Is Accident Forgiveness Worth It?

Forgiveness can be valuable protection against a first at‑fault surcharge, especially where average increases run about 40%–56% and remain for three to five years (The Zebra; Bankrate; NerdWallet; III). If you can buy it for roughly $60–$150 per year (sometimes up to $200), it may pencil out if you’re adding a teen driver or face steep local surcharges (Forbes Advisor; Policygenius). If you have a long spotless record and low expected risk, or live in a state where it’s unavailable, the add‑on may not be cost‑effective. In today’s market, carriers have tightened eligibility and often package forgiveness as a loyalty/tenure benefit alongside telematics; shopping activity remains elevated and price is the dominant driver of satisfaction, so clear communication of limits (per policy vs. per driver, dollar thresholds, state availability) is key (J.D. Power 2025 Auto Insurance Study; J.D. Power 2025 Insurance Shopping Study).

Methodology

The information above synthesizes current insurer disclosures and national pricing analyses. Program rules and availability come from carriers such as Progressive, GEICO, Nationwide, Travelers, Liberty Mutual, Allstate, and USAA. Post‑accident premium impacts use 2025 national analyses from The Zebra, Bankrate, and NerdWallet. Context on what forgiveness does (and does not) do is supported by the Insurance Information Institute. Broader market pricing pressure is reflected in the BLS CPI for motor vehicle insurance.
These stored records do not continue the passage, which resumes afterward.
-- ==== Sys2Proof/Machine/TransportCm.lean ====
section
/-! DEFINITION. Connection management (R101 to R105, R125, R131, R329, R356). -/

namespace Sys2Proof.Machine

/-- A context returns to FREE, its generation advanced from 7 back to 1 (R102, R103). -/
def State.freeConn (i : Nat) (s : State) : State :=
  let g := if (s.conn i).gen = 7 then 1 else (s.conn i).gen + 1
  if g = 1 then { s with net.conns := s.net.conns.del i } else { s with net.conns := s.net.conns.set i { gen := g } }

def maxContexts : Nat := 2 ^ 21

/-- The lowest FREE context. -/
def State.freeContext (s : State) : Option Nat := freeFrom (fun i => (s.conn i).state != .free) maxContexts 0

def State.connecting (s : State) : Nat := (s.net.conns.filter fun x => x.2.state == .connecting).length

/-- Path MTU of a connection: the least of the port's pmtu_max, the MTU asked for and 4,096, lowered to what max_frame holds
with 98 bytes of headers (R101). -/
def State.pathMtu (s : State) (lport code : Nat) : Nat :=
  let b := s.subRecord lport
  let frame := fieldAt b 0x1C 2
  let want := min (fieldAt b 0x1E 1) (min code 5)
  (([5, 4, 3].find? fun k => decide (k ≤ want) && decide (2 ^ (k + 7) + 98 ≤ frame)).map fun k => 2 ^ (k + 7)).getD 1024

/-- Send a CM message on a path (R99, R103). -/
def State.sendCm (lp pcp : Nat) (ip : List Byte) (name : String) (conn remoteQpn psn : Nat) (data : List Byte) (s : State) : State :=
  s.sendLoose lp pcp ip (.cm lp name conn remoteQpn psn data)

/-- A CM message of a context, on its primary path. -/
def State.connCm (i : Nat) (name : String) (psn : Nat) (data : List Byte) (s : State) : State :=
  let c := s.conn i
  s.sendCm c.lport c.pcp c.ip name i c.remoteQpn psn data

/-- A received CM message is a frame of its port (R127). -/
def State.cmArrives (lp : Nat) (ip : List Byte) (s : State) : State :=
  (s.portCount lp 0 1).portCount lp 1 (s.frameBytes lp ip 264 0)

/-- The context enters READY: its rate starts at the line rate (R103, R110). -/
def State.becomeReady (i : Nat) (s : State) : State :=
  let line := s.lineRate (s.conn i).lport
  let put (c : Conn) : Conn :=
    { c with state := .ready, cmDeadline := none, rate := line, target := line, alpha := 65536, step := 0, rateAt := s.now,
             alphaAt := s.now, sentBytes := 0 }
  let s := (s.updConn i put).makeResident i
  let s := { s with net.establishedAt := s.now :: s.net.establishedAt.filter fun t => decide (s.now < t + 1000000000) }
  s.pump i

/-- Parameters a new connection takes from TRANSPORT_CONFIG (R126). -/
def TransportConfig.into (t : TransportConfig) (c : Conn) : Conn :=
  { c with timeoutK := t.timeoutK, retryCnt := t.retryCnt, retries := t.retryCnt, rnrRetry := t.rnrRetry, rnrLeft := t.rnrRetry,
           rnrTimer := t.rnrTimer }

/-- A UDP source port (R116: from 0xC000 to 0xFFFF; which one is a free value). -/
def State.udpPort (s : State) : Nat := 0xC000 + s.freeNat % 0x4000

/-- PCP of the peer traffic of a lane (R125, R329). -/
def lanePcp (lane : Nat) : Nat := if lane = 1 then 5 else if lane = 3 then 1 else 3

/-- Begin an active connection: a context is taken and REQ sent (R103, R105). -/
def State.activeConnect (use : ConnUse) (lport : Nat) (alt : Option Nat) (ip : List Byte) (pcp dscp : Nat) (priv : List Byte)
    (s : State) : State :=
  match s.freeContext with
  | none => s
  | some i =>
    let old := s.conn i
    let psn := (Config.initialPsn s.net.psnSeed).toNat
    let c : Conn :=
      { gen := old.gen, state := .connecting, use := use, active := true, port := lport, alt := alt, udp := s.udpPort, ip := ip,
        pcp := pcp, dscp := dscp, pmtu := s.pathMtu lport 5, private_ := priv, nextPsn := psn, slots := 1024, cmTimeout := ticksOf 1000000000, cmRetries := 3 }
    let c := s.net.config.into { c with cmDeadline := some (s.tick + c.cmTimeout) }
    let s := { s.freed with net.conns := s.net.conns.set i c, net.psnSeed := s.net.psnSeed + 1 }
    (s.makeResident i).connCm i "REQ" psn priv

/-- A REJ with its reason and private data. -/
def State.reject (q : CmReq) (reason : Nat) (data : List Byte) (s : State) : State :=
  s.sendCm q.lport q.pcp q.srcIp "REJ" 0 q.qpn 0 (le 2 reason ++ data)

def rejectNoQp : Nat := 1
def rejectMtu : Nat := 26
def rejectConsumer : Nat := 28

/-- The NVMe target's checks of the private data, in order: the reject status of the first that fails (R131). -/
def privateStatus (q : CmReq) : Option Nat :=
  let qid := fieldAt q.priv 2 2
  let hrq := fieldAt q.priv 4 2
  let size := fieldAt q.priv 6 2 + 1
  if q.priv.length < 32 then some 1
  else if fieldAt q.priv 0 2 ≠ 0 then some 2
  else if 1024 < qid then some 3
  else if size < 2 || (if qid = 0 then 32 else 1024) < size then some 4
  else if hrq ≠ size then some 5
  else if 16 < q.initiatorDepth then some 7
  else if 16 < q.responderResources then some 8
  else none

/-- The address is one of the port's. -/
def State.portAddress (s : State) (lport : Nat) (ip : List Byte) : Bool :=
  let b := s.subRecord lport
  ip.any (· != 0) && (ip == slice b 8 4 || ip == slice b 0xC 16)

/-- Accept a REQ: a context is taken, its addressing recorded, and REP sent (R103, R105, R131). -/
def State.acceptReq (q : CmReq) (use : ConnUse) (alt : Option Nat) (slots : Nat) (rep : List Byte) (s : State) : Option Nat × State :=
  match s.freeContext with
  | none => (none, s)
  | some i =>
    let psn := (Config.initialPsn s.net.psnSeed).toNat
    let b := s.subRecord q.lport
    let overlay := bit (fieldAt b 0x1F 1) 0 && q.lport < 32
    let pcp := match use with
      | .peer _ lane => lanePcp lane
      | _ => if overlay then fieldAt b 0x23 1 % 8 else q.pcp
    let c : Conn :=
      { gen := (s.conn i).gen, state := .connecting, use := use, port := q.lport, alt := alt, udp := s.udpPort, mac := q.srcMac,
        ip := q.srcIp, pcp := pcp, dscp := if overlay then fieldAt b 0x22 1 % 64 else q.dscp,
        remoteQpn := q.qpn, depth := min 16 q.responderResources, pmtu := s.pathMtu q.lport q.mtu, private_ := rep, epsn := q.psn,
        nextPsn := psn, slots := slots, cmTimeout := q.timeout, cmRetries := q.retries }
    let c := s.net.config.into { c with cmDeadline := some (s.tick + q.timeout) }
    let s := { s.freed with net.conns := s.net.conns.set i c, net.psnSeed := s.net.psnSeed + 1 }
    (some i, (s.makeResident i).connCm i "REP" psn rep)

/-- The head that PEER_TABLE lists an address for, on the plane of a partner port (R125, R329). -/
def State.peerOfIp (s : State) (lport : Nat) (ip : List Byte) : Option Nat :=
  (s.head.peers.find? fun p =>
    ip.any (· != 0) && ((p.2.ip4.getD (lport - 32) []) == ip || (p.2.ip6.getD (lport - 32) []) == ip)).map Prod.fst

/-- The open direct-target session of a tag (R356). -/
def State.sessionOfTag (s : State) (tag : Nat) : Option Nat :=
  (s.heads.sessions.find? fun x => x.2.role == 3 && x.2.tag == tag && x.2.state != 0 && x.2.conn.isNone).map Prod.fst

/-- The lane that a peer head's REQ names: its private data is the lane in its first byte and zeros after it (R125, R329; the layout is
the model's, log entry 136). An NVMe/RDMA REQ, whose queue sizes are not zero, and a replication REQ are none. -/
def peerLane (q : CmReq) : Option Nat :=
  let lane := fieldAt q.priv 0 1
  if q.priv.isEmpty || 3 < lane || (q.priv.drop 1).any (· != 0) then none else some lane

/-- Serve a REQ that is within the rate (R105, R125, R131, R356). -/
def State.serveReq (q : CmReq) (s : State) : State :=
  let full := s.freeContext.isNone || 4096 ≤ s.connecting
  if q.mtu < 3 then s.reject q rejectMtu []
  else if 32 ≤ q.lport then
    match s.peerOfIp q.lport q.srcIp, peerLane q with
    | some h, some lane =>
      if s.head.headId = 0xFFFF || s.head.headId ≤ h then s.reject q rejectConsumer []
      else if full then s.reject q rejectNoQp []
      else
        let s := match s.peerConn h lane with
          | some i => s.endConn i
          | none => s
        (s.acceptReq q (.peer h lane) (some (65 - q.lport)) 1024 []).2
    | _, _ => s.reject q rejectConsumer []
  else if q.priv.length ≥ 10 && fieldAt q.priv 0 2 = 0x5250 then
    match s.sessionOfTag (fieldAt q.priv 2 8) with
    | none => s.reject q rejectConsumer []
    | some n =>
      if full then s.reject q rejectNoQp []
      else
        let x := s.acceptReq q (.repl n) none 1024 []
        x.2.updSession n fun y => { y with conn := x.1 }
  else
    match privateStatus q with
    | some st => s.reject q rejectConsumer (le 2 0 ++ le 2 st)
    | none =>
      if full then s.reject q rejectNoQp (le 2 0 ++ le 2 6)
      else
        let size := fieldAt q.priv 6 2 + 1
        (s.acceptReq q (.nvme (fieldAt q.priv 2 2) size) none size (le 2 0 ++ le 2 (fieldAt q.priv 4 2))).2

/-- Connection establishments of the last second (R105). -/
def State.recentCount (s : State) : Nat := (s.net.establishedAt.filter fun t => decide (s.now < t + 1000000000)).length

def establishRate : Nat := 250000

/-- Serve the REQs answered with MRA, in arrival order, while the rate allows (R105). -/
def State.serveMra : Nat → State → State
  | 0, s => s
  | fuel + 1, s =>
    match s.net.mra with
    | [] => s
    | q :: qs =>
      if establishRate ≤ s.recentCount + s.connecting then s
      else (({ s with net.mra := qs }).serveReq q).serveMra fuel

def State.serveWaiting (s : State) : State := s.serveMra s.net.mra.length

/-- CM_REQ_RECEIVE (R105): a REQ for another address than the port's is no REQ of this chip; one repeated while its context
is CONNECTING has its REP sent again; one above the rate is answered with MRA. -/
def execCmReqReceive (req : CmReq) (s : State) : Result :=
  let s1 := (s.cmArrives req.lport req.srcIp).serveWaiting
  let same := s1.net.conns.find? fun x =>
    x.2.state == .connecting && !x.2.active && x.2.remoteQpn == req.qpn && x.2.ip == req.srcIp && x.2.port == req.lport
  let t := match same with
    | some (i, c) => s1.connCm i "REP" c.nextPsn c.private_
    | none =>
      if s1.net.mra.contains req then s1
      else if !s1.net.mra.isEmpty || establishRate ≤ s1.recentCount + s1.connecting then
        ({ s1 with net.mra := s1.net.mra ++ [req] }).sendCm req.lport req.pcp req.srcIp "MRA" 0 req.qpn 0 []
      else s1.serveReq req
  dataIf ((s.lport req.lport).up && s.portAddress req.lport req.dstIp) s t

/-- A context that was CONNECTING returns to FREE: its peer connection is tried again later, its session fails (R366). -/
def State.connectFailed (i : Nat) (s : State) : State :=
  let s' := match (s.conn i).use with
    | .peer h _ => s.updPeer h fun p => { p with retryAt := s.tick + ticksOf 100000000 }
    | .repl n => if (s.session n).conn = some i then (s.updSession n fun x => { x with conn := none }).failSession n 1 0 else s
    | _ => s
  s'.freeConn i

/-- The CM, DREQ or TIMEWAIT timer of a context has expired (R31, R103). -/
def State.cmExpired (s : State) (c : Conn) : Bool := match c.cmDeadline with
  | some d => s.expired d
  | none => false

/-- An expiry of the CM timeout (R103): REQ or REP is sent again, or the context returns to FREE. -/
def State.cmExpiry (i : Nat) (s : State) : State :=
  let c := s.conn i
  if c.cmRetries = 0 then s.connectFailed i
  else (s.updConn i fun c => { c with cmRetries := c.cmRetries - 1, cmDeadline := some (s.tick + c.cmTimeout) }).connCm i
    (if c.active then "REQ" else "REP") c.nextPsn c.private_

/-- A CM message for a CONNECTING context arrives: one after the deadline finds the expiry taken first (R31, R127). -/
def State.cmAnswer (i : Nat) (s : State) : State :=
  let s := s.cmArrives (s.conn i).lport (s.conn i).ip
  if s.cmExpired (s.conn i) then s.cmExpiry i else s

/-- CM_REP_RECEIVE (R98, R103): the sender's MAC address is recorded, RTU is sent and the context becomes READY. -/
def execCmRepReceive (conn : Nat) (rep : CmRep) (psn mtu : Nat) (s : State) : Result :=
  let c := s.conn conn
  let s1 := s.cmAnswer conn
  let put (c : Conn) : Conn :=
    { c with remoteQpn := rep.qpn, epsn := psn % 2 ^ 24, pmtu := min c.pmtu (s.pathMtu c.port mtu), mac := rep.srcMac }
  let t := if (s1.conn conn).state = .connecting then ((s1.updConn conn put).connCm conn "RTU" 0 []).becomeReady conn else s1
  dataIf (c.state == .connecting && c.active) s t.serveWaiting

/-- CM_RTU_RECEIVE (R103). -/
def execCmRtuReceive (conn : Nat) (s : State) : Result :=
  let c := s.conn conn
  let s1 := s.cmAnswer conn
  dataIf (c.state == .connecting && !c.active) s
    (if (s1.conn conn).state = .connecting then s1.becomeReady conn else s1).serveWaiting

/-- CM_REJ_RECEIVE (R103). -/
def execCmRejReceive (conn : Nat) (s : State) : Result :=
  dataIf ((s.conn conn).state == .connecting) s ((s.cmArrives (s.conn conn).lport (s.conn conn).ip).connectFailed conn)

/-- CM_RETRY_EXPIRY (R103). -/
def execCmRetryExpiry (conn : Nat) (s : State) : Result :=
  let c := s.conn conn
  dataIf (c.state == .connecting && s.cmExpired c) s (s.cmExpiry conn).serveWaiting

/-- TIMEWAIT lasts 10 ms (R103). -/
def State.timewait (i : Nat) (s : State) : State :=
  let until_ := s.tick + ticksOf 10000000
  s.updConn i fun c => { c with state := .timewait, cmDeadline := some until_, inbox := [], inboxAt := [], sent := [], waiting := [], rx := none,
                                deadline := none, rnrUntil := none, ackDue := none, held := [] }

/-- CM_DREQ_RECEIVE (R103): DREP is sent; what the connection served is told. -/
def execCmDreqReceive (conn : Nat) (s : State) : Result :=
  let c := s.conn conn
  let t := ((s.cmArrives c.lport c.ip).timewait conn).connCm conn "DREP" 0 []
  if c.state = .ready then .next (t.leftReady conn 1)
  else dataIf (c.state == .error || c.state == .disconnecting) s t

/-- CM_DREP_RECEIVE (R103). -/
def execCmDrepReceive (conn : Nat) (s : State) : Result :=
  let c := s.conn conn
  dataIf (c.state == .disconnecting) s ((s.cmArrives c.lport c.ip).timewait conn)

/-- DREQ_RETRY_EXPIRY (R103): 3 retries at 1 ms. -/
def execDreqRetryExpiry (conn : Nat) (s : State) : Result :=
  let c := s.conn conn
  let again : Conn := { c with cmRetries := c.cmRetries - 1, cmDeadline := some (s.tick + ticksOf 1000000) }
  let t := if c.cmRetries = 0 then s.timewait conn
    else (s.updConn conn fun _ => again).connCm conn "DREQ" 0 []
  dataIf (c.state == .disconnecting && s.cmExpired c) s t

/-- TIMEWAIT_EXPIRY (R102, R103). -/
def execTimewaitExpiry (conn : Nat) (s : State) : Result :=
  let c := s.conn conn
  dataIf (c.state == .timewait && s.cmExpired c) s (s.freeConn conn)

end Sys2Proof.Machine
end

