-- ==== Sys2Proof/Machine/Stripes.lean ====
section
/-! DEFINITION. The commands of segments, stripes, the journal, garbage collection and rebuild (R254 to R285, R352, R465). -/

namespace Sys2Proof.Machine

/-! ### Segments and pools (R255, R256, R259, R465) -/

/-- The SPARE block group of a module (on a die, 0xFF any) to claim next: lowest erase count, die, number (R465). -/
def State.pickSpare (s : State) (m die : Nat) : Option Nat :=
  let key (a : Nat) : Nat := (s.block a).eraseCount * 2 ^ 24 + bgDie a * 2 ^ 16 + bgGroup a
  (s.flash.blocks.filter fun b => bgModule b.1 == m && b.2.place == .spare && b.2.state == 0 && (die == 0xFF || bgDie b.1 == die) &&
    !(s.die m (bgDie b.1)).failed).foldl (fun (best : Option Nat) b => match best with
    | none => some b.1
    | some y => if key b.1 < key y then some b.1 else some y) none

/-- Claim a SPARE block group for a domain (R255, R465). -/
def State.claimBlock (a d rank : Nat) (s : State) : State :=
  (s.updBlock a fun b => { b with place := .out }).issue
    { id := 0, module := bgModule a, opcode := 8, domain := d, die := bgDie a, addr := a, claim := s.claimOf d, rank := rank,
      use := .blockClaim a d }

/-- The block groups a domain's unanswered BLOCK_CLAIMs name. -/
def State.claiming (s : State) (d : Nat) : List Nat :=
  s.flash.cmds.filterMap fun c => match c.use with
    | .blockClaim a e => if e = d then some a else none
    | _ => none

/-- How a layout row stands for a domain: its cells, none when it fails, or a cell whose block group can be claimed or is being
claimed. -/
inductive RowPick where
  | cells (as : List Nat)
  | fails
  | wait
  | claim (a : Nat)
deriving DecidableEq, Repr

def State.pickRow (s : State) (d r : Nat) (y : Layout) : Nat → List Nat → RowPick
  | 0, acc => .cells acc
  | n + 1, acc =>
    let c := acc.length
    let m := y.module r c
    let die := (y.cell r c).2
    let die := if (s.module m).diePresent die then die else 0xFF
    if (s.module m).state ≠ .attached then .fails
    else match s.pickFree d m die acc with
      | some a => s.pickRow d r y n (acc ++ [a])
      | none =>
        if (s.claiming d).any fun a => bgModule a == m && (die == 0xFF || bgDie a == die) then .wait
        else match s.pickSpare m die with
          | some a => .claim a
          | none => .fails

/-- The first row from the cursor that does not fail, and how many rows were passed over. -/
def State.findRow (s : State) (d : Nat) (y : Layout) : Nat → Nat → Option (Nat × RowPick)
  | 0, _ => none
  | n + 1, r =>
    match s.pickRow d r y y.width [] with
    | .fails => s.findRow d y n (if r + 1 < y.rows then r + 1 else 0)
    | x => some (r, x)

/-- A stream of a domain needs a segment: items wait, and no segment of it has a row left. -/
def State.needsSegment (s : State) (d t : Nat) : Bool :=
  !((s.sdom d).queues.getD t []).isEmpty && (s.openSegment d t).isNone && (s.openStripe d t).isNone

def State.poolSize (s : State) (d : Nat) : Nat := (s.freePool d).length

/-- D + P of a domain's layout. -/
def State.widthOf (s : State) (d : Nat) : Nat := ((s.layout? (s.sdom d).layoutId).map Layout.width).getD 0

/-- EV_LAYOUT_STALLED once for a stream (R259). -/
def State.layoutStalled (d t : Nat) (s : State) : State :=
  let x := s.sdom d
  if x.stalled.contains t then s
  else (s.updSdom d fun x => { x with stalled := t :: x.stalled }).raise Ev.layoutStalled (le 1 d ++ le 1 t ++ le 1 x.layoutId)

/-- The lowest rank among the items that wait for a segment of a domain (R20, R465). -/
def State.streamRank (s : State) (d : Nat) : Nat := ((s.sdom d).queues.flatten.map Item.rank).foldl min 7

/-- Record a segment: SEGMENT_OPEN and SEGMENT_MEMBER, then the stream fills it (R259, R271). -/
def State.recordSegment (d t row : Nat) (y : Layout) (cells : List Nat) (s : State) : State :=
  let g := s.newSegment d
  let rows := (s.module (bgModule (cells.getD 0 0))).rowsTotal
  let seg : Segment := { data := y.data, parity := y.parity, stream := t, layoutId := y.id, layoutRow := row,
                         epoch := s.templates.epoch, rowsTotal := rows, openStamp := s.now, cells := cells }
  let s := { s with now := s.now + 1, stripe.segments := s.stripe.segments.set g seg }
  let s := cells.foldl (fun s a => s.updBlock a fun b => { b with place := .segment g }) s
  let next := if row + 1 < y.rows then row + 1 else 0
  let s := s.updSdom d fun x => { x with cursor := next, stalled := x.stalled.filter (· != t),
                                          reserveRaised := if t = 0 then false else x.reserveRaised }
  let rank := s.streamRank d
  let s := s.journalWrite d rank (.segmentOpen g y.data y.parity t y.id row rows seg.epoch) 0
  let s := (List.range ((cells.length + 5) / 6)).foldl (fun s i =>
    s.journalWrite d rank (.segmentMember g (6 * i) ((cells.drop (6 * i)).take 6)) 0) s
  s.fill d t

/-- SEGMENT_OPEN (R256, R259). A row that waits for a block group the chip can claim keeps the stream waiting (R465). -/
def execSegmentOpen (domain stream : Nat) (s : State) : Result :=
  let x := s.sdom domain
  let t :=
    match s.layout? x.layoutId with
    | none => s.layoutStalled domain stream
    | some y =>
      if stream = 0 && s.poolSize domain ≤ x.gcReserve * y.width then
        if x.reserveRaised then s
        else (s.updSdom domain fun x => { x with reserveRaised := true }).raise Ev.gcReserve (le 1 domain ++ le 4 (s.poolSize domain))
      else match s.findRow domain y y.rows (if x.cursor < y.rows then x.cursor else 0) with
        | some (r, .cells cells) => s.recordSegment domain stream r y cells
        | some (_, .claim _) | some (_, .wait) => s
        | _ => s.layoutStalled domain stream
  dataIf (s.writesFor domain && decide (stream < 3) && s.needsSegment domain stream && s.footingRuns) s t

/-- The next module of a domain's turn that has a SPARE block group, from position `i` of the layout's list (R465). -/
def State.nextTurn (s : State) (ms : List Nat) : Nat → Nat → Option (Nat × Nat)
  | 0, _ => none
  | n + 1, i =>
    let m := ms.getD (i % ms.length) 0
    match (if (s.module m).state = .attached then s.pickSpare m 0xFF else none) with
    | some a => some (i % ms.length, a)
    | none => s.nextTurn ms n (i + 1)

/-- FREE_POOL_REPLENISH (R465): a cell that lacks a block group first, at the rank of the work that opens the segment; then
the pool below gc_stop x (D + P), at rank 5. Block groups being claimed count as the pool's. -/
def execFreePoolReplenish (domain : Nat) (s : State) : Result :=
  let x := s.sdom domain
  let pool := s.poolSize domain + (s.claiming domain).length
  let t :=
    match s.layout? x.layoutId with
    | none => s
    | some y =>
      let cell := match s.findRow domain y y.rows (if x.cursor < y.rows then x.cursor else 0) with
        | some (_, .claim a) => if [0, 1, 2].any (s.needsSegment domain) then some a else none
        | _ => none
      match cell with
      | some a => s.claimBlock a domain (s.streamRank domain)
      | none =>
        if pool < x.gcStop * y.width && (x.freeCeiling = 0 || pool < x.freeCeiling) then
          match s.nextTurn y.modules y.modules.length x.turn with
          | some (i, a) => (s.updSdom domain fun x => { x with turn := i + 1 }).claimBlock a domain (s.rankOf 11)
          | none => s
        else s
  dataIf (s.writesFor domain && !s.footing.active) s t

/-! ### Stripes (R263, R264) -/

/-- STRIPE_PROGRAMS_DONE (R263 step 4). -/
def execStripeProgramsDone (stripe : Nat) (s : State) : Result :=
  let t := s.stripeOf stripe
  let g := s.segment t.segment
  let ok := s.stripe.stripes.has stripe && t.state == .open && t.complete && !t.closing && t.programs.isEmpty &&
    t.handed == g.data + g.parity
  let crc := (crc32c (summaryRecords t.items).flatten).toNat
  let u := (s.updStripe stripe fun t => { t with closing := true }).journalWrite (stripeDomainOf stripe) t.rank
    (.stripeClose stripe t.records t.lowWsn crc t.fill t.summaryUnits) t.highWsn
  dataIf ok s u

/-- CLOSE_AGE_EXPIRY (R264). -/
def execCloseAgeExpiry (stripe : Nat) (s : State) : Result :=
  let t := s.stripeOf stripe
  let age := ticksOf ((s.sdom (stripeDomainOf stripe)).closeAge * 1000000)
  let ok := s.stripe.stripes.has stripe && t.state == .open && !t.complete && (t.since.map fun x => s.expired (x + age)).getD false
  dataIf ok s (s.completeStripe stripe (s.rankOf 4) true)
  • $100,000 bodily injury liability per person
  • $300,000 bodily injury liability per accident
  • $50,000 property damage liability per accident
  • $100,000 uninsured motorist bodily injury per person
  • $300,000 uninsured motorist bodily injury per accident
  • $500 collision deductible
  • $500 comprehensive deductible

These limits reflect common “full coverage” assumptions used by national rate studies and consumer guides when modeling typical impacts; exact pricing varies by insurer, state, vehicle, and driver profile. Figures cited (e.g., 40%–56% post‑accident increases; three to five years rated) are directional averages from the sources linked above and should be used for comparison only.

Incidents: Comparisons referenced above consider a clean record versus a first at‑fault accident, consistent with how the cited sources model post‑accident surcharges.